Er is een andere leer die stelt dat er noch een God noch een “Duivel” is en dat het allemaal bijgeloof is. Sommigen die dit geloven zijn belijdende atheïsten en evolutionisten. Zij beweren dat de mens de hoogste orde in de schepping is en dat er geen gedachten of dingen zijn boven de mens.
De derde leer over de duivel betreft een pantheon van godsdiensten (gewoonlijk andere dan de christelijke), over de gehele wereld, die “de duivel” zoveel “verschuldigd” zijn, dat zij duivelaanbidders worden. Hij is hun god geworden. Zij betonen hem hulde en “verschuldigd” in die mate dat hij de plaats van God in hun godsdienst heeft ingenomen. Hoewel sommigen beweren God als de machtigste te erkennen, schijnen zij te denken dat, aangezien God welwillend en barmhartig is, en “de Duivel” kwaadwillig of slecht, zij beter “de Duivel” kunnen aanbidden en gunstig stemmen, zodat zij aan het langste eind zullen trekken.
U denkt waarschijnlijk dat de heidenen degenen zijn die “de duivel” aanbidden, en dat het zeker geen christenen kunnen zijn. Misschien zal een klein verhaal illustreren hoe belijdende christenen “de duivel” meer “recht” kunnen geven dan zij zouden moeten.

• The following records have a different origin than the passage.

/-! ## Encoding and decoding -/

/-- The decoder gives back every well-formed instruction from its own query. -/
theorem decode_encode {i : Instr} (hwf : i.WellFormed) : decode (encode i) = .instr i := by
  suffices Laws.RoundTrip.Statement i from this hwf
  cases i
  exacts [Laws.RoundTrip.viewR _, Laws.RoundTrip.viewI _, Laws.RoundTrip.viewJ _,
    Laws.RoundTrip.viewCp1 _, Laws.RoundTrip.viewWord _, Laws.RoundTrip.extract _ _,
    Laws.RoundTrip.decode _, Laws.RoundTrip.fieldOpcode _, Laws.RoundTrip.fieldRs _,
    Laws.RoundTrip.fieldRt _, Laws.RoundTrip.fieldRd _, Laws.RoundTrip.fieldShamt _,
    Laws.RoundTrip.fieldFunct _, Laws.RoundTrip.fieldImm _, Laws.RoundTrip.fieldJump _,
    Laws.RoundTrip.fieldBytes _, Laws.RoundTrip.fieldFmt _, Laws.RoundTrip.fieldFt _,
    Laws.RoundTrip.fieldFs _, Laws.RoundTrip.fieldFd _, Laws.RoundTrip.immRawNone _,
    Laws.RoundTrip.immRawShift _, Laws.RoundTrip.immRawJump _, Laws.RoundTrip.immRawLogical _,
    Laws.RoundTrip.immRawArithmetic _, Laws.RoundTrip.immRawOther _ _,
    Laws.RoundTrip.immExtNone _ _, Laws.RoundTrip.immExtShift _ _, Laws.RoundTrip.immExtJump _ _,
    Laws.RoundTrip.immExtLogical _ _, Laws.RoundTrip.immExtArithmetic _ _,
    Laws.RoundTrip.immExtOther _ _ _, Laws.RoundTrip.imm _ _ _, Laws.RoundTrip.regZero _,
    Laws.RoundTrip.regHi _, Laws.RoundTrip.regLo _, Laws.RoundTrip.regHiLo _,
    Laws.RoundTrip.regRa _, Laws.RoundTrip.regRs _, Laws.RoundTrip.regRt _, Laws.RoundTrip.regRd _,
    Laws.RoundTrip.regCp0Rd _, Laws.RoundTrip.regSr _, Laws.RoundTrip.regEpc _,
    Laws.RoundTrip.regFd _, Laws.RoundTrip.regFs _, Laws.RoundTrip.regFt _, Laws.RoundTrip.regFr _,
    Laws.RoundTrip.regFcsr _, Laws.RoundTrip.regOutOfSet _ _, Laws.RoundTrip.addClass _ _ _ _]

/-- Settles O51: the 88 bits hold the six parts of the query side by side, and the query of an
instruction decodes to it. -/
theorem decodingAnEncodedInstructionGivesItBack :
    Obligations.DecodingAnEncodedInstructionGivesItBack := by
  intro i hwf
  rw [decodeBits, encodeBits, Query.ofBits_toBits, decode_encode hwf]

/-- Settles O53: the select, width, tag and role parts are literals, so the decoder computes. -/
theorem writtenOutQueriesDecode : Obligations.WrittenOutQueriesDecode := by
  unfold Obligations.WrittenOutQueriesDecode
  decide

/-! ## What a presented query decodes to -/

/-- The forms that read the instruction word alone, but `ADD_CLASS`. -/
inductive WordForm : (Word → Instr) → Prop
  | viewR : WordForm .viewR
  | viewI : WordForm .viewI
  | viewJ : WordForm .viewJ
  | viewCp1 : WordForm .viewCp1
  | viewWord : WordForm .viewWord
  | decode : WordForm .decode
  | field (n : FieldName) : WordForm (fieldQuery n)

/-- The instructions a query may be read as, by its select code, with what the decoder checks. -/
inductive ReadsAs (q : Query) : Instr → Prop
  | word {form : Word → Instr} (hform : WordForm form) (hlt : q.select.toNat < 20)
      (hne : q.select.toNat ≠ 1) : ReadsAs q (form q.word)
  | extract (hsel : q.select = 1#8) (hmask : q.value ≠ 0#32) : ReadsAs q (.extract q.word q.value)
  | immRaw (hsel : q.select = 20#8) : ReadsAs q (decodeImmRaw q.tag q.word)
  | immExt (width : Width) (hsel : q.select = 21#8) : ReadsAs q (decodeImmExt q.tag width q.value)
  | imm (width : Width) (hsel : q.select = 22#8) : ReadsAs q (.imm q.tag width q.word)
  | reg (role : Role) (hsel : q.select = 23#8) : ReadsAs q (decodeReg role.code q.word)
  | regOutOfSet (hsel : q.select = 23#8) (herr : roleErr q.role = true) :
      ReadsAs q (.regOutOfSet q.role q.word)
  | addClass (rs rt rd shamt : BitVec 5) (hsel : q.select = 24#8) :
      ReadsAs q (.addClass rs rt rd shamt)

/-- The queries that are none of DEC's, with why. -/
inductive Rejects (q : Query) : Reject → Prop
  | zeroMask (hsel : q.select = 1#8) (hmask : q.value = 0#32) : Rejects q .zeroMask
  | widthNotAdmitted (hsel : q.select = 21#8 ∨ q.select = 22#8)
      (hwidth : q.width ≠ 0#8 ∧ q.width ≠ 32#8 ∧ q.width ≠ 64#8) :
      Rejects q (.widthNotAdmitted q.width)
  | noSuchOperation (hsel : 24 < q.select.toNat) : Rejects q (.noSuchOperation q.select)
  | notAddClass (hsel : q.select = 24#8) (hword : q.word &&& addClassMask ≠ addClassMatch) :
      Rejects q (.notAddClass q.word)

/-- What the decoder gives for a query. -/
def DecodesTo (q : Query) : Decoded → Prop
  | .instr i => ReadsAs q i
  | .reject r => Rejects q r

theorem decodesTo_decodeExtract {q : Query} (hsel : q.select = 1#8) :
    DecodesTo q (decodeExtract q.word q.value) := by
  unfold decodeExtract
  split
  · case isTrue hmask => exact Rejects.zeroMask hsel hmask
  · case isFalse hmask => exact ReadsAs.extract hsel hmask

theorem decodesTo_withWidth {q : Query} {form : Width → Instr}
    (hsel : q.select = 21#8 ∨ q.select = 22#8) (hform : ∀ w, ReadsAs q (form w)) :
    DecodesTo q (withWidth q.width form) := by
  unfold withWidth
  split
  · exact hform _
  · case h_2 hnone => exact Rejects.widthNotAdmitted hsel (Width.ofBits_eq_none.mp hnone)

theorem code_of_mem_ofCode : ∀ code : RoleCode, ∀ role ∈ Role.ofCode code, code = role.code := by
  decide

/-- A role code is the code of a role, or outside the closed set (spec/10_state.md R25). -/
theorem eq_code_or_roleErr (code : RoleCode) :
    (∃ role : Role, code = role.code) ∨ roleErr code = true := by
  cases h : Role.ofCode code with
  | some role => exact .inl ⟨role, code_of_mem_ofCode code role h⟩
  | none => exact .inr (Role.ofCode_eq_none.mp h)

/-- The codes outside the closed set are those from 16 (spec/43_register_mapper.md R127). -/
theorem roleErr_iff : ∀ {code : RoleCode}, roleErr code = true ↔ 16 ≤ code.toNat := by decide

theorem decodeReg_of_roleErr {code : RoleCode} (h : roleErr code = true) (word : Word) :
    decodeReg code word = .regOutOfSet code word :=
  decodeReg_outOfSet (Nat.not_lt.mpr (roleErr_iff.mp h)) word

theorem readsAs_decodeReg {q : Query} (hsel : q.select = 23#8) :
    ReadsAs q (decodeReg q.role q.word) := by
  obtain ⟨role, hrole⟩ | herr := eq_code_or_roleErr q.role
  · rw [hrole]
    exact .reg role hsel
  · rw [decodeReg_of_roleErr herr]
    exact .regOutOfSet hsel herr

theorem decodesTo_decodeAddClass {q : Query} (hsel : q.select = 24#8) :
    DecodesTo q (decodeAddClass q.word) := by
  unfold decodeAddClass
  split
  · exact ReadsAs.addClass _ _ _ _ hsel
  · case isFalse hword => exact Rejects.notAddClass hsel hword

/-- A select code below 20 other than `EXTRACT`'s reads the word alone. -/
theorem decodesTo_word {q : Query} {k : Nat} {form : Word → Instr} (hk : q.select.toNat = k)
    (hform : WordForm form) (hrange : k < 20 ∧ k ≠ 1 := by decide) :
    DecodesTo q (.instr (form q.word)) := by
  subst hk
  exact ReadsAs.word hform hrange.1 hrange.2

Sommigen van jullie hebben misschien het verhaal gehoord van Michael O’Leary. Hij had een leven geleid van drinken en zuipen, en tenslotte werd hij ernstig ziek. Hij dacht dat hij stervende was en riep de hulp in van een priester. De priester kwam en na een tijdje met Mike te hebben gepraat, zei hij tegen hem dat hij moest beloven dat hij, als hij deze situatie zou overleven, zich zou afkeren van zijn slechte gewoonten en een leven zou leiden waarin hij de mensheid zou dienen. Mike deed die belofte, maar de priester had een iets verder idee – hij zei tegen Mike: “Mike, je hebt een zondig leven geleid en je bent de dood nabij. Zeker, je bent al vele jaren in dienst van de duivel. Denk je niet dat je je moet uitspreken en de duivel vrijmoedig moet veroordelen? Zeg hem dat hij weg is en dat je hem nooit meer wilt zien of van hem wilt horen.” Mike keek op van zijn bed naar de priester en zei: “Nou, geloof en begora, pater, u hebt zojuist toegegeven dat ik er vreselijk slecht aan toe ben. Denkt u dat het zin heeft dat ik op dit moment het risico loop iemand tegen me in het harnas te jagen?”
Mensen krijgen daar meestal een lachje van. Echter, veel Christenen (zoals Mike) zijn “de duivel” zoveel “verschuldigd” dat ze meer tijd besteden aan het zich zorgen maken over wat “de duivel” hen, hun familie of andere mensen zou kunnen aandoen, dan dat ze zich zorgen maken over hoe God bezig is, of, misschien, zelfs wat ze zouden moeten doen. We zullen zien, als we verder gaan, dat sommige mensen (zoals Mike) “de duivel” een beetje meer “geven” dan hem toekomt.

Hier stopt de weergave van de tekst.